Woolfe - The Red Hood Diaries (PC) review


"The Button-Mashing Diaries"


Woolfe - The Red Hood Diaries (PC) image


The concept of a “twisted fairytale” is one that is close to my heart. American McGee’s Alice is one of my favourite games of all time, and there’s something about taking a classic story and crafting it into something fresh and original that really appeals to me. Projects like these can be highly fertile and creative, and on the surface, Woolfe: The Red Hood Diaries seems to be cut from the same cloth. However, it doesn’t take much digging to unearth the worms, in this case...

This game is an action platformer that follows the tragic tale of a teenage Red Riding Hood. She is out for revenge against evil industrialist B. B. Wolfe, who is suspected of murdering her father. There is no literal “Big Bad Wolf” in this story (unless you count the trash mobs of wolves that you fight later on in the game), but rather the proverbial “wolf” is a man, so the story is less a parable about wandering off the beaten path and getting eaten, than it is a comment on Victorian industrialism. I guess. Honestly, it’s not that deep.

Or at least, I don’t think it is. The story is actually rather convoluted and hard to follow at times. Red’s family history is quite complicated, revealed mostly through monologues and collectible walls of text, but they don't have much of an impact on the main storyline that focuses almost entirely on the revenge tale against Woolfe. The city Woolfe controls, Ulrica (which is based on yet another word that means “wolf”) is slowly being turned into a mechanized nightmare, wherein honest folk can’t get a job, young girls regularly go missing, and evil robotic toy soldiers patrol the streets. Red is looking for clues about her father there; he helped design these robots, though apparently he had moral qualms about doing so. Eventually he turned in his resignation to Woolfe, who killed him for it. Why? I dunno. We never discover exactly why. Woolfe is just a bad dude, I guess. Woolfe also doesn’t have any lines, which complicates matters. We never get to see his side of the story.

Woolfe - The Red Hood Diaries (PC) image


C’est la vie. I guess they couldn’t afford to hire another voice actor for him. In fact, there are only two voice actors in the entire game – One for Red, and one for her grandmother. Michelle Sparks’ performance as Red is competent, but dragged down by lackluster writing. The narration also has a forced, rhyming nature to it that borders on annoying; it feels like it was penned by someone with an imperfect understanding of English (which is probably the case, as the developers are all Belgian).

That aside, Woolfe does have some things going for it. Foremostly, it has gorgeous graphics. The Unreal engine is used to good effect here, with plenty of high-quality textures, particle effects, motion blurs, depth-of-field effects, ragdolls, godrays, et al. The gameworld has a beautiful, distinctive visual style to it. Red and the other characters also benefit from high-quality animation work, whether they are in combat or otherwise.

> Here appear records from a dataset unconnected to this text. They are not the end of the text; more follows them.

-- ==== Sys2Proof/Safety.lean ====
section
/-! DEFINITION. The terms that statements use: the observable outputs (R39), the invariant of the state (R22, R29, R33, R37, R83), the silent outcomes (R210) and the rollover gap (R251). -/

namespace Sys2Proof.Machine

/-- The observable outputs CCR[1..2] and LED[1..2] (R39). -/
structure Outputs where
  ccr : PerChannel Word
  led : PerChannel Bool
deriving DecidableEq, Repr

/-- What can be seen of a state from outside (R39). -/
def State.outputs (s : State) : Outputs := { ccr := s.ccr, led := s.led }

/-- A silent outcome of R210. No register holds one and no operation reads one. -/
inductive SilentOutcome where
  | decodeInvalid
  | cycleAbort
  | outOfBandHold
  | outOfBandStop
  | hysteresisReject
  | watchdogRecenter
deriving DecidableEq, Repr

/-- DECODE_INVALID at a VALIDATE (R210). -/
def validateOutcomes (s : State) : List SilentOutcome :=
  if consensus s.c = .invalid then [.decodeInvalid] else []

/-- CYCLE_ABORT at a WAIT_POLL (R210). -/
def pollOutcomes (s : State) : List SilentOutcome := if s.intr then [.cycleAbort] else []

/-- HYSTERESIS_REJECT of one channel in Absolute mode (R157, R210). -/
def rejectOutcome (s : State) (ch : Channel) : List SilentOutcome :=
  if absHolds s.cfg ch s.period.toNat && !beyondHysteresis (absValue s.cfg ch s.period.toNat) (s.tgt.get ch) then
    [.hysteresisReject]
  else []

/-- OUT_OF_BAND_STOP of one channel in Relative mode (R148, R210). -/
def stopOutcome (s : State) (ch : Channel) : List SilentOutcome :=
  if relRow s.cfg.relBands ch s.period.toNat = none then [.outOfBandStop] else []

/-- OUT_OF_BAND_HOLD: an empty write list in Absolute or Differential mode (R153, R158, R210). -/
def holdOutcome (s : State) : List SilentOutcome :=
  if writeList s.cfg s.mode s.tgt s.period.toNat = [] then [.outOfBandHold] else []

/-- The silent outcomes of an INTERPRET (R210). -/
def interpretOutcomes (s : State) : List SilentOutcome :=
  match s.mode with
  | .absolute => holdOutcome s ++ rejectOutcome s .ch1 ++ rejectOutcome s .ch2
  | .relative => stopOutcome s .ch1 ++ stopOutcome s .ch2
  | .differential => holdOutcome s

/-- WATCHDOG_RECENTER at a ROLLOVER (R182, R210). -/
def rolloverOutcomes (s : State) : List SilentOutcome := if s.mustRecenter then [.watchdogRecenter] else []

/-- The silent outcomes of the operation that a TICK runs (R85, R210). -/
def tickOutcomes (s : State) : List SilentOutcome :=
  match phaseOf s.phase with
  | some .cycStart => []
  | some .waitEnter => []
  | some .waitPoll => pollOutcomes s
  | some .validate => validateOutcomes s
  | some .interpret => interpretOutcomes s
  | some .commit => []
  | none => []

/-- The silent outcomes of an operation at a state (R210). -/
def silentOutcomes (i : Instr) (s : State) : List SilentOutcome :=
  match i with
  | .abs _ _ => []
  | .rsvd _ _ => []
  | .dec _ _ => []
  | .stop _ => []
  | .inc _ _ => []
  | .cycStart => []
  | .waitEnter => []
  | .waitPoll => pollOutcomes s
  | .validate => validateOutcomes s
  | .interpret => interpretOutcomes s
  | .commit => []
  | .phaseReserved _ => []
  | .tick => tickOutcomes s
  | .edge => []
  | .rollover => rolloverOutcomes s
  | .reset _ => []
  | .eventMalformed _ => []

/-- ROLLOVER_GAP_MIN: after each rollover of a list of event words at least `gap` foreground steps come before the next,
`owed` of them still to come (R251, decision D30). It is a premise for liveness claims, not a rule of the step. -/
def rolloverGapAtLeast (gap : Nat) : Nat → List (BitVec 4) → Bool
  | _, [] => true
  | owed, e :: es =>
    if e = rolloverWord then decide (owed = 0) && rolloverGapAtLeast gap gap es
    else if e = tickWord then rolloverGapAtLeast gap (owed - 1) es
    else rolloverGapAtLeast gap owed es

/-- R37(b), R29: WD ≤ SERVO_TIMEOUT. -/
abbrev State.wdBounded (s : State) : Prop := s.wd.toNat ≤ s.cfg.servoTimeout.toNat

/-- R37(d): LT[ch] ≤ LED_TIMEOUT. -/
abbrev State.ltBounded (s : State) : Prop := s.lt.ch1.toNat ≤ 15 ∧ s.lt.ch2.toNat ≤ 15

/-- R21, R84, R211: PHASE holds a legal code, 0b000 to 0b101. -/
abbrev State.phaseLegal (s : State) : Prop := s.phase.toNat < 6

/-- R22: WIX < N_WAITS_TOTAL = SETTLE_WAITS + 5. -/
abbrev State.wixBounded (s : State) : Prop := s.wix < s.cfg.settleWaits + 5

/-- R33: PEND is empty outside phase COMMIT, and COMMIT is used only when ATOMIC_COMMIT = false (R142). -/
abbrev State.pendShaped (s : State) : Prop :=
  (s.phase = 0b101#3 ↔ s.pend ≠ []) ∧ (s.pend ≠ [] → s.cfg.atomicCommit = false)

/-- R140: INTERPRET and COMMIT run only after VALIDATE gave Valid. -/
abbrev State.outReady (s : State) : Prop := s.phase = 0b100#3 ∨ s.phase = 0b101#3 → s.out ≠ .invalid

/-- R37(e): within a cycle C[k] is 0 until its own measuring wait, number SETTLE_WAITS + k − 1, begins. -/
abbrev State.countersAhead (s : State) : Prop :=
  ∀ k ∈ [1, 2, 3, 4, 5],
    (s.phase = 0b001#3 → s.wix + 1 ≤ s.cfg.settleWaits + k → s.c.get k = 0#16) ∧
    (s.phase = 0b010#3 → s.wix + 1 < s.cfg.settleWaits + k → s.c.get k = 0#16)

/-- The write carries no reserved command word (R83). -/
def Write.legal : Write → Bool
  | .tgtw _ v => decide (classify v ≠ .rsvd)
  | .ledtrig _ => true
  | .wdclr => true

/-- R83: no ServoTarget, and no pending write, holds a reserved command word. -/
abbrev State.targetsLegal (s : State) : Prop :=
  classify s.tgt.ch1 ≠ .rsvd ∧ classify s.tgt.ch2 ≠ .rsvd ∧ ∀ w ∈ s.pend, Write.legal w = true

/-- The invariant of every state that a run reaches (R22, R29, R33, R37, R83, R140, R211). -/
abbrev State.Inv (s : State) : Prop :=
  s.started = true ∧ s.wdBounded ∧ s.ltBounded ∧ s.phaseLegal ∧ s.wixBounded ∧ s.pendShaped ∧ s.outReady
    ∧ s.countersAhead ∧ s.targetsLegal

/-- The triplet test of R109, written over the integers for statements. -/
def TripletAccepted (a b c : Word) : Prop :=
  ((a.toNat : Int) - b.toNat).natAbs < 5 ∧ ((((a.toNat + b.toNat) / 2 : Nat) : Int) - c.toNat).natAbs < 5

/-- The outcome is Valid with the truncated average of the three (R109). -/
def AveragesTo (o : DecodeOutcome) (a b c : Word) : Prop :=
  ∃ sum : Word, o = .valid sum ∧ sum.toNat = (a.toNat + b.toNat + c.toNat) / 3

/-- A period lies in the open band (lo, hi) of a row (R14). -/
def InRow (lo hi : Word) (sum : Nat) : Prop := lo.toNat < sum ∧ sum < hi.toNat

/-- The band edge E_ch of the Absolute mode (R155). -/
def bandEdge (cfg : Config) (ch : Channel) : Int :=
  match ch with
  | .ch1 => cfg.per.per1000.toNat
  | .ch2 =>
    match cfg.abs2Sign with
    | .plus => cfg.per.per1000.toNat + 350
    | .minus => cfg.per.per1000.toNat - 350

end Sys2Proof.Machine
end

Also, the controls, while using a gamepad, feel pretty good. Red can sprint, slide, double-jump, and grapple onto ledges with ease, and the platforming sections feel surprisingly solid as a result. There is one particularly enjoyable sequence within a corrupted forest that felt, to me, like it had attained the perfect balance between being too challenging and too easy, with a lot of quick thinking and reflexes required to evade brambles, spikes, and bottomless pits. The checkpoints tended to be pretty generous, too, but I found that I didn’t need them most of the time. All in all, there weren’t many spots in the game where I felt frustrated, and that’s definitely a point in Woolfe’s favour.

Woolfe - The Red Hood Diaries (PC) image


The combat, similarly, is robust enough to be enjoyable, even if it is lacking in polish. Some battles devolve into mindless button tapping, though Red’s dodge-roll does comes in handy against the more difficult enemies. When facing groups, Red has a myriad of special moves at her disposal, which consume a sort of mana that she collects from dead enemies (similar to how Alice harvested “meta-essence” from creatures in American McGee’s Alice). These abilities unlock over the course of the game, and include an axe-stomp, a whirlwind attack, and a boomerang strike.

Why does she do this, though? Why does Little Red Riding Hood, for some reason, have magical powers in this twisted version of the fairy tale? I dunno. We never get that far. Just as Red is beginning to articulate these questions, the game ends abruptly before the three-hour mark with a sharp cliffhanger. It’s clear that the developers simply ran out of resources to continue production. If you haven’t already guessed, Woolfe was an indie project. It was Kickstarted – Just barely – Raising only a paltry $72,000, which is certainly not enough to bring an ambitious project like this to fruition. Some of the backer rewards got shipped, some didn’t. Eventually, after poor sales, the developers admitted defeat and wrote an absolutely heartbreaking article about how they were forced to file for bankruptcy.

It’s a shame, too, because Woolfe was clearly a labour of love, and a lot of good potential was lost here. I imagine if it had been given the time and care it deserved, it could have been a much better game. The good news is that the franchise was recently purchased by another studio, who have made good on the original developers’ promises, and those Kickstarter rewards got shipped out after all. Better late than never, I suppose. We can probably expect to see Red’s tale to continue sometime in the future, and hopefully it will be done right this time.

2/5

Nightfire's avatar
Featured community review by Nightfire (August 06, 2017)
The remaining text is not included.